Task details :: Write out every line below that contains "Machine".

Data for review ::
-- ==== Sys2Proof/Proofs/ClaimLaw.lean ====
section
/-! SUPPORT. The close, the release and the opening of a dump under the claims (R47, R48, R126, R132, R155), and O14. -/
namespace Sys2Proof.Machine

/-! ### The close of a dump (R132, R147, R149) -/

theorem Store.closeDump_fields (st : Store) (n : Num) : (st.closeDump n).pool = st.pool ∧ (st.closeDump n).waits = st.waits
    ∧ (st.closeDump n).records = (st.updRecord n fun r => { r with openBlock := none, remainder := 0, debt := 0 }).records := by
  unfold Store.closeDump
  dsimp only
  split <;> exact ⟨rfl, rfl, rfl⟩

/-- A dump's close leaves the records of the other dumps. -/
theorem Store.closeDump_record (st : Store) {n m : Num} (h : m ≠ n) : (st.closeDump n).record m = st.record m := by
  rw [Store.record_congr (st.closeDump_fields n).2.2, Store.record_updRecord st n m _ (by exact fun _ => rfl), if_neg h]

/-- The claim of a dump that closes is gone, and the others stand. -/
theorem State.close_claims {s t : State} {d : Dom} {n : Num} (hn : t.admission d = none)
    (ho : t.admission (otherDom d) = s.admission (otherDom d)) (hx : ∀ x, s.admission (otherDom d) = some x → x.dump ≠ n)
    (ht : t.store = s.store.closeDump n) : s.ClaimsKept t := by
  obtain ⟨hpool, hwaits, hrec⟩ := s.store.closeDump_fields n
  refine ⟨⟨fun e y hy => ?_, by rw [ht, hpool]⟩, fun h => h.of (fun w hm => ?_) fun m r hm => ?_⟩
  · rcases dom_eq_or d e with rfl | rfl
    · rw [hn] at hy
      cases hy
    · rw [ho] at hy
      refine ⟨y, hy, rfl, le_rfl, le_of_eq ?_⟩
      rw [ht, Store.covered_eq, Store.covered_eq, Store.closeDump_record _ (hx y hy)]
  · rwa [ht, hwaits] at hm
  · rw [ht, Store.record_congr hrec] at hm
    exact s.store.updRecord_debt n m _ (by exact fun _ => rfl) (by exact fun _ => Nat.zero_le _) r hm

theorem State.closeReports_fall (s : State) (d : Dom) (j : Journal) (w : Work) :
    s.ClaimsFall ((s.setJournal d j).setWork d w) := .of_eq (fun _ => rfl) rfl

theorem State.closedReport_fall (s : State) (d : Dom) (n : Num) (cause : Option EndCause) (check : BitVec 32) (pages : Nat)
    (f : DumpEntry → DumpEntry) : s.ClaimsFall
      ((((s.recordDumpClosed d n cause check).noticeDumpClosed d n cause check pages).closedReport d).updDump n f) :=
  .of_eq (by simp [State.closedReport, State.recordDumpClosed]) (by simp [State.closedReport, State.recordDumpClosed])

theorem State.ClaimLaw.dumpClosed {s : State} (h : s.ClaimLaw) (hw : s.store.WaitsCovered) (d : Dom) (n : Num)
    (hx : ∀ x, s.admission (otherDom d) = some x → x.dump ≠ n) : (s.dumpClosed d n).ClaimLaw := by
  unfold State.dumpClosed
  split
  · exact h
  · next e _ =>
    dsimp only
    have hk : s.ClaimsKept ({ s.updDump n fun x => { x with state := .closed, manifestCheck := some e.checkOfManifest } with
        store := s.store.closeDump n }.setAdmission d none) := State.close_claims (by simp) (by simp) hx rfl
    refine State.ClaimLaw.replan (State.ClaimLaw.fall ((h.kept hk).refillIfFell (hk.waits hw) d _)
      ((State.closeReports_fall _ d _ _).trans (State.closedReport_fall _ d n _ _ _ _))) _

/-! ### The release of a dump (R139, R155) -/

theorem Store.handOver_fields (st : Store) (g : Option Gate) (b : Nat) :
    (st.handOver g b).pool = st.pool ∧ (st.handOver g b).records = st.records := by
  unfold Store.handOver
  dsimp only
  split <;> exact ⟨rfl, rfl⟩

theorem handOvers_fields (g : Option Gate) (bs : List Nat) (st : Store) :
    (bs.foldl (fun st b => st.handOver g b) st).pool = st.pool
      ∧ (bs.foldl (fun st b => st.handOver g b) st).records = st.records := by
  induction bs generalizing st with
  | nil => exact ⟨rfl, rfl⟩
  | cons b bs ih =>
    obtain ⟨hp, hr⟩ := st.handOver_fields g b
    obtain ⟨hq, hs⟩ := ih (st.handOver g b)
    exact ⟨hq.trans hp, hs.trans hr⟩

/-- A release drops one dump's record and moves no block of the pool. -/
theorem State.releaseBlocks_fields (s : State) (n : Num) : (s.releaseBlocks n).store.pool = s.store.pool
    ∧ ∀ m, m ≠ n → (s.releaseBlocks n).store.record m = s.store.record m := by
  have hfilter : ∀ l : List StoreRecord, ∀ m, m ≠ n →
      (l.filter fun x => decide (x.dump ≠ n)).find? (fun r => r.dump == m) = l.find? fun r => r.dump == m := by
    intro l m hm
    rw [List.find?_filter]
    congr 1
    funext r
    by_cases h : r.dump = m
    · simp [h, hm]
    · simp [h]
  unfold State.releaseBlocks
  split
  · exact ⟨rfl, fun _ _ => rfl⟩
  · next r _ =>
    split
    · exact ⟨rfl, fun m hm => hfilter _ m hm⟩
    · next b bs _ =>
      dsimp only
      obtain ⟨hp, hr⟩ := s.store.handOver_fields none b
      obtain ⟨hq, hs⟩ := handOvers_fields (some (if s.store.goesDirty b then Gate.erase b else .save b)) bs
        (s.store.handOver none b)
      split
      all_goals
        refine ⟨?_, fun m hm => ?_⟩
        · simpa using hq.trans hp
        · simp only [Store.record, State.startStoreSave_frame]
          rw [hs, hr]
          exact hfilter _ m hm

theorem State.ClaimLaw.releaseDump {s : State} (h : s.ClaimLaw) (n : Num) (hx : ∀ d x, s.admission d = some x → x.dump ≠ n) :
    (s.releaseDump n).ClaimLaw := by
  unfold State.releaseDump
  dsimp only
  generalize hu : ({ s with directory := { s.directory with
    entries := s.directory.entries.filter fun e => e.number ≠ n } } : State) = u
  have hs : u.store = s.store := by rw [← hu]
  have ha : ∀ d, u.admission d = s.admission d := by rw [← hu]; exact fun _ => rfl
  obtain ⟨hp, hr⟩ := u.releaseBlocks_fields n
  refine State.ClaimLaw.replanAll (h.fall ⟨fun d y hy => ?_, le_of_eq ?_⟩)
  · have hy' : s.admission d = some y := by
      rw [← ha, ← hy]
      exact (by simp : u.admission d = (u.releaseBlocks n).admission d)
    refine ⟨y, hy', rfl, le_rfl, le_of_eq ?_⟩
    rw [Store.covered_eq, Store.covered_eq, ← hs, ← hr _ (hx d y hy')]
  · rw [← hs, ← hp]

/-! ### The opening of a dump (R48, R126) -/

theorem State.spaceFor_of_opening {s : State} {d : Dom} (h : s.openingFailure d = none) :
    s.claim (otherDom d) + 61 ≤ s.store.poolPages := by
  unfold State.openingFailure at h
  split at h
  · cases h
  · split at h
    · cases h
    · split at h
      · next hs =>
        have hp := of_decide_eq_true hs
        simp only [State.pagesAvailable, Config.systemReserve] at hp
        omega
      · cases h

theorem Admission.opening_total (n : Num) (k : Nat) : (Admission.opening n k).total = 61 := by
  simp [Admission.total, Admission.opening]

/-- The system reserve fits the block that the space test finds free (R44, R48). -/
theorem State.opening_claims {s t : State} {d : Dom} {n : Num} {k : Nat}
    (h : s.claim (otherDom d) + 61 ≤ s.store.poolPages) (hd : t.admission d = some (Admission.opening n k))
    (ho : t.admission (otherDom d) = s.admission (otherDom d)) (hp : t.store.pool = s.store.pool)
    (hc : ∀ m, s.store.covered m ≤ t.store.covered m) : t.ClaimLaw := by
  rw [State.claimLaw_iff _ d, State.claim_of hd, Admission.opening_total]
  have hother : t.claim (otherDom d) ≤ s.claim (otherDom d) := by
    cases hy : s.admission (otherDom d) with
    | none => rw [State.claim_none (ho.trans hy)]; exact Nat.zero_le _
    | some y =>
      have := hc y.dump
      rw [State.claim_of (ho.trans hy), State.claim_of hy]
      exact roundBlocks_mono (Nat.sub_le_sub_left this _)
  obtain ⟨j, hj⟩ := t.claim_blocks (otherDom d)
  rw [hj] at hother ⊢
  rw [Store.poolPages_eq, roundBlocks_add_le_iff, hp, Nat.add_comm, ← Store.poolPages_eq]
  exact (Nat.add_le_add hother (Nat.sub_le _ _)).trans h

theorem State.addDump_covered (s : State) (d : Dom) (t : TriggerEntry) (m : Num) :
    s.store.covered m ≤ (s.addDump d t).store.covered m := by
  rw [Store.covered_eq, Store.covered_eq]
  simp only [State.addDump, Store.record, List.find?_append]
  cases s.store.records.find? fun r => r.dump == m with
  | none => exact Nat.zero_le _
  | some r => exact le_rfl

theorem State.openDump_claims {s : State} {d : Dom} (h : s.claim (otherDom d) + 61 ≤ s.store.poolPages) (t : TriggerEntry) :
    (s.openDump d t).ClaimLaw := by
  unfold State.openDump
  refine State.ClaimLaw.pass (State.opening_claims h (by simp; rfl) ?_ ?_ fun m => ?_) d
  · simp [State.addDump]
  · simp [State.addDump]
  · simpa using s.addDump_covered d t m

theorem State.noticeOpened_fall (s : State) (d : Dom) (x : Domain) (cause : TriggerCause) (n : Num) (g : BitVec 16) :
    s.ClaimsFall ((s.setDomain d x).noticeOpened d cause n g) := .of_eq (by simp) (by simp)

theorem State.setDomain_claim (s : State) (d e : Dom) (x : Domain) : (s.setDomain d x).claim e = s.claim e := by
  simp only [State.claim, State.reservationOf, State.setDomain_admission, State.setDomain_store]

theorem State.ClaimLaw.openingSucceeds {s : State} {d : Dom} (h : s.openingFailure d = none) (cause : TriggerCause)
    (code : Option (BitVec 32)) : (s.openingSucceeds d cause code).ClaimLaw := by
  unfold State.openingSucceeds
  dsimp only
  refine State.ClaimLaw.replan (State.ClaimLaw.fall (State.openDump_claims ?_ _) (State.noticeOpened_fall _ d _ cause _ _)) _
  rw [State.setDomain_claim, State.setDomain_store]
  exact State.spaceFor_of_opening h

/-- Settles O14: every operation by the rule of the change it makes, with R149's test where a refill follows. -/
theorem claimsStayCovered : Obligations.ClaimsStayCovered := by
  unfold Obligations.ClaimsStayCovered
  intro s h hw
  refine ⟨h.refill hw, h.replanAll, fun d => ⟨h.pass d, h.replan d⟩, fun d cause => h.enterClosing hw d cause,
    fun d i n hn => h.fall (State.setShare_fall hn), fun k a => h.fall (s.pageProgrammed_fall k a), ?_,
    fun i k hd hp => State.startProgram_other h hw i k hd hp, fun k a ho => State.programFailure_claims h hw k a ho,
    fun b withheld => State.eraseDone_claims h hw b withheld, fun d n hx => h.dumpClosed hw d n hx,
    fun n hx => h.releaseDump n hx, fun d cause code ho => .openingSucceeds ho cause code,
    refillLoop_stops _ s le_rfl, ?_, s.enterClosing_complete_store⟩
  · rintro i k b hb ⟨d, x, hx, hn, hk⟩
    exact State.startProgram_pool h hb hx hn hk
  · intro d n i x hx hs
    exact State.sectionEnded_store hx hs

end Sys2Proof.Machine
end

Result ::
namespace Sys2Proof.Machine
end Sys2Proof.Machine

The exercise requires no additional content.